Stored data:
-- ==== Sys2Proof/Laws/Memory.lean ====
section
/-! SUPPORT. The laws of the frame buffer as memory: reading after writing, the canonical form, equality by content. -/

namespace Sys2Proof.Machine.Memory

/-- The indices of a memory rise strictly. -/
abbrev Sorted (m : Memory) : Prop := m.Pairwise (fun x y => x.1 < y.1)

@[simp] theorem read_nil (a : Nat) : Memory.read [] a = Memory.unlisted := rfl

/-- Below every listed index, memory reads as unlisted. -/
theorem read_below {m : Memory} {a : Nat} (h : ∀ e ∈ m, a < e.1) : Memory.read m a = Memory.unlisted := by
  cases m with
  | nil => rfl
  | cons e m =>
    have := h e (by simp)
    simp only [Memory.read]
    rw [if_neg (by omega), if_pos this]

theorem read_entry {m : Memory} {a : Nat} (v : Byte) (b : Nat) (h : ∀ e ∈ m, a < e.1) :
    Memory.read (entry a v m) b = if b = a then v else Memory.read m b := by
  unfold entry
  by_cases hv : v = Memory.unlisted
  · rw [if_pos hv]
    by_cases hb : b = a
    · subst hb; simp [hv, read_below h]
    · simp [hb]
  · rw [if_neg hv]
    simp only [Memory.read]
    by_cases hb : b = a
    · simp [hb]
    · rw [if_neg hb, if_neg hb]
      by_cases hlt : b < a
      · rw [if_pos hlt, read_below fun e he => lt_trans hlt (h e he)]
      · rw [if_neg hlt]

/-- Reading after writing: the written byte has the new value, every other byte the old one. -/
theorem read_write {m : Memory} (h : Sorted m) (a : Nat) (v : Byte) (b : Nat) :
    Memory.read (write m a v) b = if b = a then v else Memory.read m b := by
  induction m with
  | nil => simpa [write] using read_entry (m := []) (a := a) v b (by simp)
  | cons e m ih =>
    obtain ⟨k, w⟩ := e
    obtain ⟨hk, hm⟩ := List.pairwise_cons.1 h
    simp only [write]
    by_cases h1 : a < k
    · rw [if_pos h1]
      refine read_entry v b fun e he => ?_
      rcases List.mem_cons.1 he with rfl | he
      · exact h1
      · exact lt_trans h1 (hk e he)
    · rw [if_neg h1]
      by_cases h2 : a = k
      · subst h2
        rw [if_pos rfl, read_entry v b hk]
        by_cases hb : b = a
        · simp [hb]
        · simp only [hb, if_false, Memory.read]
          by_cases hlt : b < a
          · rw [if_pos hlt, read_below fun e he => lt_trans hlt (hk e he)]
          · rw [if_neg hlt]
      · rw [if_neg h2]
        simp only [Memory.read, ih hm]
        by_cases hb : b = a
        · rw [if_neg (by omega), if_neg (by omega), if_pos hb, if_pos hb]
        · simp [hb]

theorem mem_entry {m : Memory} {a : Nat} {v : Byte} {e : Host.Cell} (h : e ∈ entry a v m) :
    (e = (a, v) ∧ v ≠ Memory.unlisted) ∨ e ∈ m := by
  unfold entry at h
  split_ifs at h with hv
  · exact .inr h
  · rcases List.mem_cons.1 h with h | h
    · exact .inl ⟨h, hv⟩
    · exact .inr h

theorem mem_write {m : Memory} {a : Nat} {v : Byte} {e : Host.Cell} (h : e ∈ write m a v) :
    (e = (a, v) ∧ v ≠ Memory.unlisted) ∨ e ∈ m := by
  induction m with
  | nil => simpa using mem_entry h
  | cons f m ih =>
    obtain ⟨k, w⟩ := f
    simp only [write] at h
    split_ifs at h with h1 h2
    · exact mem_entry h
    · exact (mem_entry h).imp id (List.mem_cons_of_mem _)
    · rcases List.mem_cons.1 h with h | h
      · exact .inr (by simp [h])
      · exact (ih h).imp id (List.mem_cons_of_mem _)

theorem sorted_entry {m : Memory} {a : Nat} (v : Byte) (hm : Sorted m) (h : ∀ e ∈ m, a < e.1) :
    Sorted (entry a v m) := by
  unfold entry
  split_ifs
  · exact hm
  · exact List.pairwise_cons.2 ⟨h, hm⟩

theorem sorted_write {m : Memory} (h : Sorted m) (a : Nat) (v : Byte) : Sorted (write m a v) := by
  induction m with
  | nil => exact sorted_entry v .nil (by simp)
  | cons e m ih =>
    obtain ⟨k, w⟩ := e
    obtain ⟨hk, hm⟩ := List.pairwise_cons.1 h
    simp only [write]
    split_ifs with h1 h2
    · refine sorted_entry v h fun e he => ?_
      rcases List.mem_cons.1 he with rfl | he
      · exact h1
      · exact lt_trans h1 (hk e he)
    · subst h2; exact sorted_entry v hm hk
    · refine List.pairwise_cons.2 ⟨fun e he => ?_, ih hm⟩
      rcases mem_write he with ⟨rfl, -⟩ | he
      · simp only; omega
      · exact hk e he

/-- A write inside FB keeps the canonical form. -/
theorem wf_write {m : Memory} (h : wf m) {a : Nat} (ha : a < fbBytes) (v : Byte) : wf (write m a v) := by
  obtain ⟨hs, hr, hu⟩ := h
  refine ⟨sorted_write hs a v, fun e he => ?_, fun e he => ?_⟩
  · rcases mem_write he with ⟨rfl, -⟩ | he
    · exact ha
    · exact hr e he
  · rcases mem_write he with ⟨rfl, hv⟩ | he
    · exact hv
    · exact hu e he

theorem wf_nil : wf [] := by simp [wf]

theorem wf_listed {v : Byte} (hv : v ≠ Memory.unlisted) :
    wf ((List.range fbBytes).map fun i => (i, v)) := by
  refine ⟨?_, ?_, ?_⟩
  · rw [List.pairwise_map]; exact List.pairwise_lt_range
  · intro e he
    obtain ⟨i, hi, rfl⟩ := List.mem_map.1 he
    exact List.mem_range.1 hi
  · intro e he
    obtain ⟨i, -, rfl⟩ := List.mem_map.1 he
    exact hv

/-- The fill is in canonical form. -/
theorem wf_fill (v : Byte) : wf (fill v) := by
  unfold fill
  split_ifs with hv
  · exact wf_nil
  · exact wf_listed hv

theorem read_of_mem {m : Memory} (h : Sorted m) {a : Nat} {v : Byte} (hm : (a, v) ∈ m) :
    Memory.read m a = v := by
  induction m with
  | nil => simp at hm
  | cons e m ih =>
    obtain ⟨k, w⟩ := e
    obtain ⟨hk, hs⟩ := List.pairwise_cons.1 h
    rcases List.mem_cons.1 hm with heq | hm
    · cases heq; simp [Memory.read]
    · have := hk _ hm
      simp only at this
      simp only [Memory.read]
      rw [if_neg (by omega), if_neg (by omega), ih hs hm]

theorem read_of_not_mem {m : Memory} {a : Nat} (h : ∀ e ∈ m, e.1 ≠ a) :
    Memory.read m a = Memory.unlisted := by
  induction m with
  | nil => rfl
  | cons e m ih =>
    have h1 := h e (by simp)
    simp only [Memory.read]
    rw [if_neg (Ne.symm h1)]
    split_ifs
    · rfl
    · exact ih fun e he => h e (List.mem_cons_of_mem _ he)

/-- After a fill every byte of FB has the filled value. -/
theorem read_fill (v : Byte) {a : Nat} (ha : a < fbBytes) : Memory.read (fill v) a = v := by
  unfold fill
  split_ifs with hv
  · simp [hv]
  · exact read_of_mem (wf_listed hv).1 (List.mem_map.2 ⟨a, List.mem_range.2 ha, rfl⟩)

/-- Outside FB a memory in canonical form reads as unlisted. -/
theorem read_outside {m : Memory} (h : wf m) {a : Nat} (ha : fbBytes ≤ a) :
    Memory.read m a = Memory.unlisted :=
  read_of_not_mem fun e he => by have := h.2.1 e he; omega

theorem mem_of_read {m : Memory} {a : Nat} (h : Memory.read m a ≠ Memory.unlisted) :
    ∃ v, (a, v) ∈ m := by
  by_contra hc
  refine h (read_of_not_mem fun e he hea => hc ⟨e.2, ?_⟩)
  subst hea; exact he

/-- The least listed index of a canonical memory that reads as another one is that one's least too. -/
theorem head_le {m m' : Memory} {k : Nat} {w : Byte} {e : Host.Cell}
    (h : wf ((k, w) :: m)) (heq : ∀ a, Memory.read ((k, w) :: m) a = Memory.read (e :: m') a) :
    e.1 ≤ k := by
  by_contra hlt
  have h1 : Memory.read ((k, w) :: m) k = w := by simp [Memory.read]
  have h2 : Memory.read (e :: m') k = Memory.unlisted := by
    simp only [Memory.read]; rw [if_neg (by omega), if_pos (by omega)]
  have h3 := h.2.2 (k, w) (by simp)
  rw [heq, h2] at h1
  exact h3 h1.symm

theorem wf_tail {e : Host.Cell} {m : Memory} (h : wf (e :: m)) : wf m :=
  ⟨(List.pairwise_cons.1 h.1).2, fun f hf => h.2.1 f (List.mem_cons_of_mem _ hf),
    fun f hf => h.2.2 f (List.mem_cons_of_mem _ hf)⟩

/-- The rest of a canonical memory reads as the whole does, but for the least listed index. -/
theorem read_tail {k : Nat} {w : Byte} {m : Memory} (h : Sorted ((k, w) :: m)) (a : Nat) :
    Memory.read m a = if a = k then Memory.unlisted else Memory.read ((k, w) :: m) a := by
  obtain ⟨hk, hm⟩ := List.pairwise_cons.1 h
  simp only [Memory.read]
  split_ifs with h1 h2
  · subst h1; exact read_below hk
  · exact read_below fun e he => lt_trans h2 (hk e he)
  · rfl

/-- Memories in canonical form with the same contents are the same list. -/
theorem ext_of_wf {m m' : Memory} (h : wf m) (h' : wf m')
    (heq : ∀ a, Memory.read m a = Memory.read m' a) : m = m' := by
  induction m generalizing m' with
  | nil =>
    cases m' with
    | nil => rfl
    | cons e m' =>
      have := heq e.1
      simp only [Memory.read, if_true] at this
      exact absurd this.symm (h'.2.2 e (by simp))
  | cons e m ih =>
    cases m' with
    | nil =>
      have := heq e.1
      simp only [Memory.read, if_true] at this
      exact absurd this (h.2.2 e (by simp))
    | cons e' m' =>
      obtain ⟨k, w⟩ := e
      obtain ⟨k', w'⟩ := e'
      have hle : k' ≤ k := head_le h heq
      have hge : k ≤ k' := head_le h' fun a => (heq a).symm
      obtain rfl : k = k' := le_antisymm hge hle
      have hw := heq k
      simp only [Memory.read, if_true] at hw
      subst hw
      congr 1
      refine ih (wf_tail h) (wf_tail h') fun a => ?_
      rw [read_tail h.1, read_tail h'.1, heq a]

/-- The raw bytes are the 5,808 bytes of FB in order. -/
@[simp] theorem length_rawBytes (fb : Memory) : (rawBytes fb).length = fbBytes := by
  simp [rawBytes]

theorem getElem_rawBytes (fb : Memory) (i : Nat) (h : i < (rawBytes fb).length) :
    (rawBytes fb)[i] = fb.read i := by
  simp [rawBytes]

/-- The raw bytes of a fill are all the filled value. -/
theorem rawBytes_fill (v : Byte) : rawBytes (fill v) = List.replicate fbBytes v := by
  refine List.ext_getElem (by simp) fun i h1 h2 => ?_
  rw [getElem_rawBytes, List.getElem_replicate]
  exact read_fill v (by simpa using h1)

end Sys2Proof.Machine.Memory
end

### Requirement:
Count the lines above in which the string "rcases" occurs. Give that number and nothing else.

### Answer to the exercise:
8